RECORDS FOR THE TASK below:
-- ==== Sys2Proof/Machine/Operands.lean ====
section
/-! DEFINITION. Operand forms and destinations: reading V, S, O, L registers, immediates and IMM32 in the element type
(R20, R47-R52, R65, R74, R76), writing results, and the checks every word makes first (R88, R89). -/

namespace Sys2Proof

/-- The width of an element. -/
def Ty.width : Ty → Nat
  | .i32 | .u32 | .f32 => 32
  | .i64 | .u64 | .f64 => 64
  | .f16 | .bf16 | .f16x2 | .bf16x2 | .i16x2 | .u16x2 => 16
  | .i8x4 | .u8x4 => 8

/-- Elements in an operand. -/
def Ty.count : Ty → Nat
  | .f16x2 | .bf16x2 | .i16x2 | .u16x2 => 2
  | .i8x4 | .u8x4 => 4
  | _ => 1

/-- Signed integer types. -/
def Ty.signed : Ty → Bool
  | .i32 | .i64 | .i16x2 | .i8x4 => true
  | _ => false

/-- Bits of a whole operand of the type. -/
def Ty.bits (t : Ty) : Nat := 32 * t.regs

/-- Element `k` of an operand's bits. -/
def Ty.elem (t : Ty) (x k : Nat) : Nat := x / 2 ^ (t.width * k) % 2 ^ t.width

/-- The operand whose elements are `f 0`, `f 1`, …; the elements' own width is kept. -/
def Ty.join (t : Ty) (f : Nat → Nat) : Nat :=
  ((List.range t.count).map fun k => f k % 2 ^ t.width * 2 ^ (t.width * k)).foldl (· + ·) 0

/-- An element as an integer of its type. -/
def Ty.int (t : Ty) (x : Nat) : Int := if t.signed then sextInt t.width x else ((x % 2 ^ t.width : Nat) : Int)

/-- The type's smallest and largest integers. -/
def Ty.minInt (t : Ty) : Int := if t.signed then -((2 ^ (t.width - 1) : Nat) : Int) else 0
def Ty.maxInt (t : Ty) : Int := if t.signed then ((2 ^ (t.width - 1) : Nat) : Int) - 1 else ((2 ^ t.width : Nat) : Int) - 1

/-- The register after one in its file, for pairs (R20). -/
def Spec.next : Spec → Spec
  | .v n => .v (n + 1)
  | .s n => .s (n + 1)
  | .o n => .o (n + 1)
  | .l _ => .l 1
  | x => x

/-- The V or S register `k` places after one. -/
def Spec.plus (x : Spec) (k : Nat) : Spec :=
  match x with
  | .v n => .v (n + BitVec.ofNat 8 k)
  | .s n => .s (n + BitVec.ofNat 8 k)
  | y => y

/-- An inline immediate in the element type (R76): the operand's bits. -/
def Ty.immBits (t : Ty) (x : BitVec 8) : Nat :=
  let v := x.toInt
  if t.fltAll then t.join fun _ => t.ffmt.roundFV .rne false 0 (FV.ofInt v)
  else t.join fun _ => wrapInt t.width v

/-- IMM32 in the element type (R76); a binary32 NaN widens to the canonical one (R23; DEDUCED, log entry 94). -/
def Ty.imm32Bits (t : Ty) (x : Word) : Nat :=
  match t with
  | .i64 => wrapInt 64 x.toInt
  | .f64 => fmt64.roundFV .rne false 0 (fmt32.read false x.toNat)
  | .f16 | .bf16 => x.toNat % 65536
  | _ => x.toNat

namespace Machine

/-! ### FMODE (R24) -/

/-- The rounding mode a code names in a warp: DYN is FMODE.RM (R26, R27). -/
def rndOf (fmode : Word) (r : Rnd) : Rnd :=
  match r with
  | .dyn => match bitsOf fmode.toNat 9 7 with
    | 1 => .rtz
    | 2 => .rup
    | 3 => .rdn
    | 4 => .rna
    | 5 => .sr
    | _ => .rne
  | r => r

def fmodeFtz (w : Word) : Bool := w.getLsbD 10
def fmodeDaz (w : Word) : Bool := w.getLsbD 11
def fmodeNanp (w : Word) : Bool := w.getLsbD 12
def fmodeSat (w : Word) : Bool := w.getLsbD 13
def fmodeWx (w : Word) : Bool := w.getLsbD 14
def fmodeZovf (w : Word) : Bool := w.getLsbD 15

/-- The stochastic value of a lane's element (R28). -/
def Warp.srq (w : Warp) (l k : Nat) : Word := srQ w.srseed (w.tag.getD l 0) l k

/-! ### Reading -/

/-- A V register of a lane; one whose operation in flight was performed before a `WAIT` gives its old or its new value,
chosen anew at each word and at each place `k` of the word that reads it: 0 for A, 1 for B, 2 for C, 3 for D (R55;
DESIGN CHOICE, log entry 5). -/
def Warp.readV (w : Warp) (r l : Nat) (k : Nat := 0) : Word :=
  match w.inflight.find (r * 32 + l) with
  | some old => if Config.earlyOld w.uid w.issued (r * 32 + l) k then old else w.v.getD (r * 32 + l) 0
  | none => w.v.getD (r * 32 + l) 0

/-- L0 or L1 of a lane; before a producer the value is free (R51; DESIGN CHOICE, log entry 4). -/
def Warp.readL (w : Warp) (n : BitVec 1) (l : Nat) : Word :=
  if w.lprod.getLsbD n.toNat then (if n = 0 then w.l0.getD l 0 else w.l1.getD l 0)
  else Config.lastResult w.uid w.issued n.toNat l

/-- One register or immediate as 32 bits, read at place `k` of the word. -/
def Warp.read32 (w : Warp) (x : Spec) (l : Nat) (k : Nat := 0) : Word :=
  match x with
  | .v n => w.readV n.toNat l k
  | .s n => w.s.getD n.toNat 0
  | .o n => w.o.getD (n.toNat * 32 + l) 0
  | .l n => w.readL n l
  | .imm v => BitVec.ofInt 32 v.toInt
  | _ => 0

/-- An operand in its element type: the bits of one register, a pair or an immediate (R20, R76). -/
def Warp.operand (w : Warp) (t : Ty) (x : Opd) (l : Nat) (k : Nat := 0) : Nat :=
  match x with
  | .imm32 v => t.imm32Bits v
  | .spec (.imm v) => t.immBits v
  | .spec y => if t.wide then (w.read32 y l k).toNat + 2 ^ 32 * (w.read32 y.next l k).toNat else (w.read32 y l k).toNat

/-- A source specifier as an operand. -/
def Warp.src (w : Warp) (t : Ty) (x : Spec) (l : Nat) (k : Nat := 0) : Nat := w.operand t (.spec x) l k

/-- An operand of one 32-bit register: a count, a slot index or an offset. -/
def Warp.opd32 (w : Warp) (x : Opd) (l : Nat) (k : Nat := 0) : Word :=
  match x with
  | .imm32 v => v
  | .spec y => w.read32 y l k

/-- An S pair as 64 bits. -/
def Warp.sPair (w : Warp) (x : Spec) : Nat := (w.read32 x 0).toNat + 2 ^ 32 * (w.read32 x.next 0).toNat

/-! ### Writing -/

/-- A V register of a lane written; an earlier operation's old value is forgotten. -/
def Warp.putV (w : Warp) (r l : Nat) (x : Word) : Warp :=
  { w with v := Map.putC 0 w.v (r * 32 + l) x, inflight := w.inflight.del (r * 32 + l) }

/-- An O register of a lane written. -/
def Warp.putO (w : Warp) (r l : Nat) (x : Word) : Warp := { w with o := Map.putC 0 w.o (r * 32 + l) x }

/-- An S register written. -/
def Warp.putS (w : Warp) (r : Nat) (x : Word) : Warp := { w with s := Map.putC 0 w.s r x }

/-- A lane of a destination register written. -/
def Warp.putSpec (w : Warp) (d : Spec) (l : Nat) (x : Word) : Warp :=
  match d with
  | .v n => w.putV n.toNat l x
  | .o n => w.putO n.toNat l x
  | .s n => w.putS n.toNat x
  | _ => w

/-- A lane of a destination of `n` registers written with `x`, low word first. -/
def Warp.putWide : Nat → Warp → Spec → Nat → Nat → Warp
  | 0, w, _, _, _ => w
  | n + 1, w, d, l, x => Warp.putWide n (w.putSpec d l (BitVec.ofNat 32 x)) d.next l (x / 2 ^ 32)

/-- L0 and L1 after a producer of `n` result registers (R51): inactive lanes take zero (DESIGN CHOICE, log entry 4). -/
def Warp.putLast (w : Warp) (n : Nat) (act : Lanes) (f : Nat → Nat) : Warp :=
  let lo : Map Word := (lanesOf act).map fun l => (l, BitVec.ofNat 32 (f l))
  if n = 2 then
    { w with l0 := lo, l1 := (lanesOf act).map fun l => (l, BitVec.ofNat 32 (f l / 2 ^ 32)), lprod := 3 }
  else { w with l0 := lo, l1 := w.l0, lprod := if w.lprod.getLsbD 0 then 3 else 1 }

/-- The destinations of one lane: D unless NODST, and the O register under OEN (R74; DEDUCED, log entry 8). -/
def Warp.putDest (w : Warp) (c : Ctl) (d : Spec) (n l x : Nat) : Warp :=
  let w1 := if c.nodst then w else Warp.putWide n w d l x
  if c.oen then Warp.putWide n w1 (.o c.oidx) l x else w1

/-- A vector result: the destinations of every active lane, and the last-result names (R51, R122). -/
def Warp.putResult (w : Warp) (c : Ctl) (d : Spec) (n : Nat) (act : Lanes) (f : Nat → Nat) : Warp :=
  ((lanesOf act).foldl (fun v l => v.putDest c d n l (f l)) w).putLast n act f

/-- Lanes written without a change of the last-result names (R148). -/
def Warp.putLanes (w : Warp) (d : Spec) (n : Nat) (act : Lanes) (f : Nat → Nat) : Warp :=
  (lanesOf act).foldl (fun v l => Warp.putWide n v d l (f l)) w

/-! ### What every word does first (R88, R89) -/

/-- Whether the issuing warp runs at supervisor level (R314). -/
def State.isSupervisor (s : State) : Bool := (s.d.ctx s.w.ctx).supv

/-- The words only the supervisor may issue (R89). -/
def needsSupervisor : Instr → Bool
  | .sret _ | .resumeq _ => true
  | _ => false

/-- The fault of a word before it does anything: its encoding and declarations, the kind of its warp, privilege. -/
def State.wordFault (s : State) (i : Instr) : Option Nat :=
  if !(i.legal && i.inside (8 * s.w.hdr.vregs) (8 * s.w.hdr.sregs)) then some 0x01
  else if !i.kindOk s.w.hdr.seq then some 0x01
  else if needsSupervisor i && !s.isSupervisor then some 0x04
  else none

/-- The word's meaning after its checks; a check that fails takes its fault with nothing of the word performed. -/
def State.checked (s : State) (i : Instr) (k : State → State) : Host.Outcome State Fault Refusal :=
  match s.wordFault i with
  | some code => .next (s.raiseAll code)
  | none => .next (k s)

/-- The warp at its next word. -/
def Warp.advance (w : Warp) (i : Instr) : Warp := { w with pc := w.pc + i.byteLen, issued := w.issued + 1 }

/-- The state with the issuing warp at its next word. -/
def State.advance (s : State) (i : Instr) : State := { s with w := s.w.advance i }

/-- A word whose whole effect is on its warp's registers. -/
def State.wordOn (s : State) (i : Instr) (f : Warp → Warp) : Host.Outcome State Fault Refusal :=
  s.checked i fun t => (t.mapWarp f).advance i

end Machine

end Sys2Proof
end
End of RECORDS FOR THE TASK.
RECORDS FOR THE TASK below:
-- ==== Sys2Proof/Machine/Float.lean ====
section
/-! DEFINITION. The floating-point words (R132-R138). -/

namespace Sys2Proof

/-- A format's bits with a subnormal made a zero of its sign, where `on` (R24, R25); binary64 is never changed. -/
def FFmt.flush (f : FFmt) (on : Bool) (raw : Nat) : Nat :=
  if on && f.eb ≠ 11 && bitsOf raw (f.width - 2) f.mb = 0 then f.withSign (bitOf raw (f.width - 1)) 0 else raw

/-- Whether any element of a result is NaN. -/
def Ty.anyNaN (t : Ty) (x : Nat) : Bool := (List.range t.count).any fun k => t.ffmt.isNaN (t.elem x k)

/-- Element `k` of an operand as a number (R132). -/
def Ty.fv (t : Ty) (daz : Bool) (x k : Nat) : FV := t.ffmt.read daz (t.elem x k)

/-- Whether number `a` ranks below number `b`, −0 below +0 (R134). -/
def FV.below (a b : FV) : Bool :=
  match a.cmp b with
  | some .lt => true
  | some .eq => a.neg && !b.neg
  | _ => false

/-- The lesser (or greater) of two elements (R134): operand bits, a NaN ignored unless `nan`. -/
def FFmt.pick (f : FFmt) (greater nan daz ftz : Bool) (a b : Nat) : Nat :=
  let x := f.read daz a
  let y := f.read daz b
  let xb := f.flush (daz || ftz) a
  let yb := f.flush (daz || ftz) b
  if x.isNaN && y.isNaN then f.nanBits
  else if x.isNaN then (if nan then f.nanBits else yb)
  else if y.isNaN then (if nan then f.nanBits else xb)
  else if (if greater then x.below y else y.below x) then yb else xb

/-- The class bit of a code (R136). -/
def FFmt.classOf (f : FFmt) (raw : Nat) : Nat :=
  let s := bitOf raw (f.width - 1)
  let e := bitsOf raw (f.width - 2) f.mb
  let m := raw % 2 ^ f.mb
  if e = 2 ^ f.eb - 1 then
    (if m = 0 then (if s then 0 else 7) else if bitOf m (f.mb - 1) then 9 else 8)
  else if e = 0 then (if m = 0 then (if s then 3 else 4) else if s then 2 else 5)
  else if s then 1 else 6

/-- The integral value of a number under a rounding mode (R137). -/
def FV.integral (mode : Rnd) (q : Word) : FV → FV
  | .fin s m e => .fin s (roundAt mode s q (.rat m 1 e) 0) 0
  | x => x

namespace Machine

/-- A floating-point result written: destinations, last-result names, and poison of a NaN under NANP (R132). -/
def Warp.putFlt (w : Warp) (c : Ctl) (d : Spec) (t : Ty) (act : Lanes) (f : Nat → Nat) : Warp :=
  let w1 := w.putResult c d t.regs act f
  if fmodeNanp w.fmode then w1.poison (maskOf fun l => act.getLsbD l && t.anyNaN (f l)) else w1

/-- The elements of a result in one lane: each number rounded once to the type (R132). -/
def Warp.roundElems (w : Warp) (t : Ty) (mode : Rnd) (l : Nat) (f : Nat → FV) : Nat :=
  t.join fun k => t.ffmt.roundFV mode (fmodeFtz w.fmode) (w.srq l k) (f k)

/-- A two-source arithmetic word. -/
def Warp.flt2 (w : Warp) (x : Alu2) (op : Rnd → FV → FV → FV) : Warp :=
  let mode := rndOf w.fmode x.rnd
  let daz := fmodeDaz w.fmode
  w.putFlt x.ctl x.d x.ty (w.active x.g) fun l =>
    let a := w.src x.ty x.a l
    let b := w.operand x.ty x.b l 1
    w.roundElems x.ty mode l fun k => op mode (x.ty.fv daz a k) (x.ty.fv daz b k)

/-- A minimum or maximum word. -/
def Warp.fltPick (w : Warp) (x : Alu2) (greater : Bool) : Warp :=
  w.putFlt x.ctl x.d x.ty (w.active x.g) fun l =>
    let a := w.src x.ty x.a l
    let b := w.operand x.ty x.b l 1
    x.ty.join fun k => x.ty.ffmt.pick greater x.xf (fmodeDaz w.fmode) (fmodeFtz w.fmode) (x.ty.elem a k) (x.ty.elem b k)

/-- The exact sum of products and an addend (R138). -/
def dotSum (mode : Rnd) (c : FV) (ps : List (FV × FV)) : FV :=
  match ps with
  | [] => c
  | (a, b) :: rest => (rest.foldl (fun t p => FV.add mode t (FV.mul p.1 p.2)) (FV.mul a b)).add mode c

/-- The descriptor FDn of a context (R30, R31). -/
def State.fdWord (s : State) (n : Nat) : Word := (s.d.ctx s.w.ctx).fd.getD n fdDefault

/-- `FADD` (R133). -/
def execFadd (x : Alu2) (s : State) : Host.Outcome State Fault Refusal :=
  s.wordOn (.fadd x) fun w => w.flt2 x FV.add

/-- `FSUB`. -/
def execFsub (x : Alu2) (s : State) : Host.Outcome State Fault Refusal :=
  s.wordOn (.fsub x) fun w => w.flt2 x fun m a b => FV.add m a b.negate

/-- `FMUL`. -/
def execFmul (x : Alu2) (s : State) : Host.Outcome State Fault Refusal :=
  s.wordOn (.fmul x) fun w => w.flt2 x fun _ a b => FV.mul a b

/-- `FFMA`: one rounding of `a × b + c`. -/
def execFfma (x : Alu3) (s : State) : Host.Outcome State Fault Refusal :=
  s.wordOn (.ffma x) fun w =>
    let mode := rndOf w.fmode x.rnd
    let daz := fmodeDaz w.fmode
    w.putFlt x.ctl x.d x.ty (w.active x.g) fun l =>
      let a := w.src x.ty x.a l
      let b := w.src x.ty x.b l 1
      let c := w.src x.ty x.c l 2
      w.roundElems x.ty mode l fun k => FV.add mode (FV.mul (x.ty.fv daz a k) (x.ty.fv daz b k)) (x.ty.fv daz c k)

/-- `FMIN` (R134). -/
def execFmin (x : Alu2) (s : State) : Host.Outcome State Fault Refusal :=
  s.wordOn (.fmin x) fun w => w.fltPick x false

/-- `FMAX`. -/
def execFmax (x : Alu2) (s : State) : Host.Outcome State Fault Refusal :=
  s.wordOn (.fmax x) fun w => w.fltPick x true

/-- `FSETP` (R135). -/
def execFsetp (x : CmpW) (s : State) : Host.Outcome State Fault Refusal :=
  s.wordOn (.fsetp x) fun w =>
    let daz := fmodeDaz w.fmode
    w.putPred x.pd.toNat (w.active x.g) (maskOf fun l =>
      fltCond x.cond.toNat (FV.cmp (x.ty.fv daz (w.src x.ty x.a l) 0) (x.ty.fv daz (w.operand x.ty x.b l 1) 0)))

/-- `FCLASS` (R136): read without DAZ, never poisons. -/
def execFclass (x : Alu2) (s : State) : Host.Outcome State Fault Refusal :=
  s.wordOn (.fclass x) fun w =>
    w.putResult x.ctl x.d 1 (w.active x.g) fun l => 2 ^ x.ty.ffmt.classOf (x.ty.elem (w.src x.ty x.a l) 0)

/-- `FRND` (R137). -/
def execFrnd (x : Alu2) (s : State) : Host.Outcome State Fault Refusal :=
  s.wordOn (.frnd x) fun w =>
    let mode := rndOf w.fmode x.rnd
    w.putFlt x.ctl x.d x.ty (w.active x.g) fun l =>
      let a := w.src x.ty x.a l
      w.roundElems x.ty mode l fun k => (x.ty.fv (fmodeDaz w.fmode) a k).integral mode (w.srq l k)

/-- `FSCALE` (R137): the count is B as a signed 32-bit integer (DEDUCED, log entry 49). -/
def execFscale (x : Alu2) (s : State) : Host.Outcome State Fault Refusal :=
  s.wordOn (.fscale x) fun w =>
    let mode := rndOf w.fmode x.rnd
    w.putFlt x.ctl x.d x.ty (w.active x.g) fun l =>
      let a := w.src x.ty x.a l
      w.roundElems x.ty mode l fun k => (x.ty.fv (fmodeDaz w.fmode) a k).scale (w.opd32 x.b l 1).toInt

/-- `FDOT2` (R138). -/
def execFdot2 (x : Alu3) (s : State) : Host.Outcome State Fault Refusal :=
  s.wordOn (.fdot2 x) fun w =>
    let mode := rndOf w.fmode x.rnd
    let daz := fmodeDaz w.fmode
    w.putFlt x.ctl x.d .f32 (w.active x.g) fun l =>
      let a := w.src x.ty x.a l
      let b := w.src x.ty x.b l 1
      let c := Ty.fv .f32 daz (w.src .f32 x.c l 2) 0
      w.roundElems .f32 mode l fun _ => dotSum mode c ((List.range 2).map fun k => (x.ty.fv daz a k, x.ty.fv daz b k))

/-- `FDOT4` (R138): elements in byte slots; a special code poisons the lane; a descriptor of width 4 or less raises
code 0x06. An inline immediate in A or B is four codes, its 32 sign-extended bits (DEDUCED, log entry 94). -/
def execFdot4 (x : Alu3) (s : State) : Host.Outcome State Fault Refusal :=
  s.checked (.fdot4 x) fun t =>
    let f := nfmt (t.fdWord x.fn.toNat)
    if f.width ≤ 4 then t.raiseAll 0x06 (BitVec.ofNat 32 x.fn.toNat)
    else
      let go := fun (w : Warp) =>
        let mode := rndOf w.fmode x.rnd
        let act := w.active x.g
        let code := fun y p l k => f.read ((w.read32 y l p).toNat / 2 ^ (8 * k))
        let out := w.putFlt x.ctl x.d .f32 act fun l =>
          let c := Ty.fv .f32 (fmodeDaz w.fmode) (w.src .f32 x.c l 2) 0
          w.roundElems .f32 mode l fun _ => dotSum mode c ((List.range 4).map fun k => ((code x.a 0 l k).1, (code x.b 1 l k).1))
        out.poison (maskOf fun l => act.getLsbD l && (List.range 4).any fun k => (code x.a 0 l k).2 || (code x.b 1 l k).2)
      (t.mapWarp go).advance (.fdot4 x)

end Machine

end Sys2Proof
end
End of RECORDS FOR THE TASK.
§ EXERCISE PROMPT: Produce only the lines from the line containing "def Warp.putS (w" through the line containing "level (R314). -/", inclusive of both, exactly as they stand in the entries above.

§ TASK ANSWER:
def Warp.putS (w : Warp) (r : Nat) (x : Word) : Warp := { w with s := Map.putC 0 w.s r x }

/-- A lane of a destination register written. -/
def Warp.putSpec (w : Warp) (d : Spec) (l : Nat) (x : Word) : Warp :=
  match d with
  | .v n => w.putV n.toNat l x
  | .o n => w.putO n.toNat l x
  | .s n => w.putS n.toNat x
  | _ => w

/-- A lane of a destination of `n` registers written with `x`, low word first. -/
def Warp.putWide : Nat → Warp → Spec → Nat → Nat → Warp
  | 0, w, _, _, _ => w
  | n + 1, w, d, l, x => Warp.putWide n (w.putSpec d l (BitVec.ofNat 32 x)) d.next l (x / 2 ^ 32)

/-- L0 and L1 after a producer of `n` result registers (R51): inactive lanes take zero (DESIGN CHOICE, log entry 4). -/
def Warp.putLast (w : Warp) (n : Nat) (act : Lanes) (f : Nat → Nat) : Warp :=
  let lo : Map Word := (lanesOf act).map fun l => (l, BitVec.ofNat 32 (f l))
  if n = 2 then
    { w with l0 := lo, l1 := (lanesOf act).map fun l => (l, BitVec.ofNat 32 (f l / 2 ^ 32)), lprod := 3 }
  else { w with l0 := lo, l1 := w.l0, lprod := if w.lprod.getLsbD 0 then 3 else 1 }

/-- The destinations of one lane: D unless NODST, and the O register under OEN (R74; DEDUCED, log entry 8). -/
def Warp.putDest (w : Warp) (c : Ctl) (d : Spec) (n l x : Nat) : Warp :=
  let w1 := if c.nodst then w else Warp.putWide n w d l x
  if c.oen then Warp.putWide n w1 (.o c.oidx) l x else w1

/-- A vector result: the destinations of every active lane, and the last-result names (R51, R122). -/
def Warp.putResult (w : Warp) (c : Ctl) (d : Spec) (n : Nat) (act : Lanes) (f : Nat → Nat) : Warp :=
  ((lanesOf act).foldl (fun v l => v.putDest c d n l (f l)) w).putLast n act f

/-- Lanes written without a change of the last-result names (R148). -/
def Warp.putLanes (w : Warp) (d : Spec) (n : Nat) (act : Lanes) (f : Nat → Nat) : Warp :=
  (lanesOf act).foldl (fun v l => Warp.putWide n v d l (f l)) w

/-! ### What every word does first (R88, R89) -/

/-- Whether the issuing warp runs at supervisor level (R314). -/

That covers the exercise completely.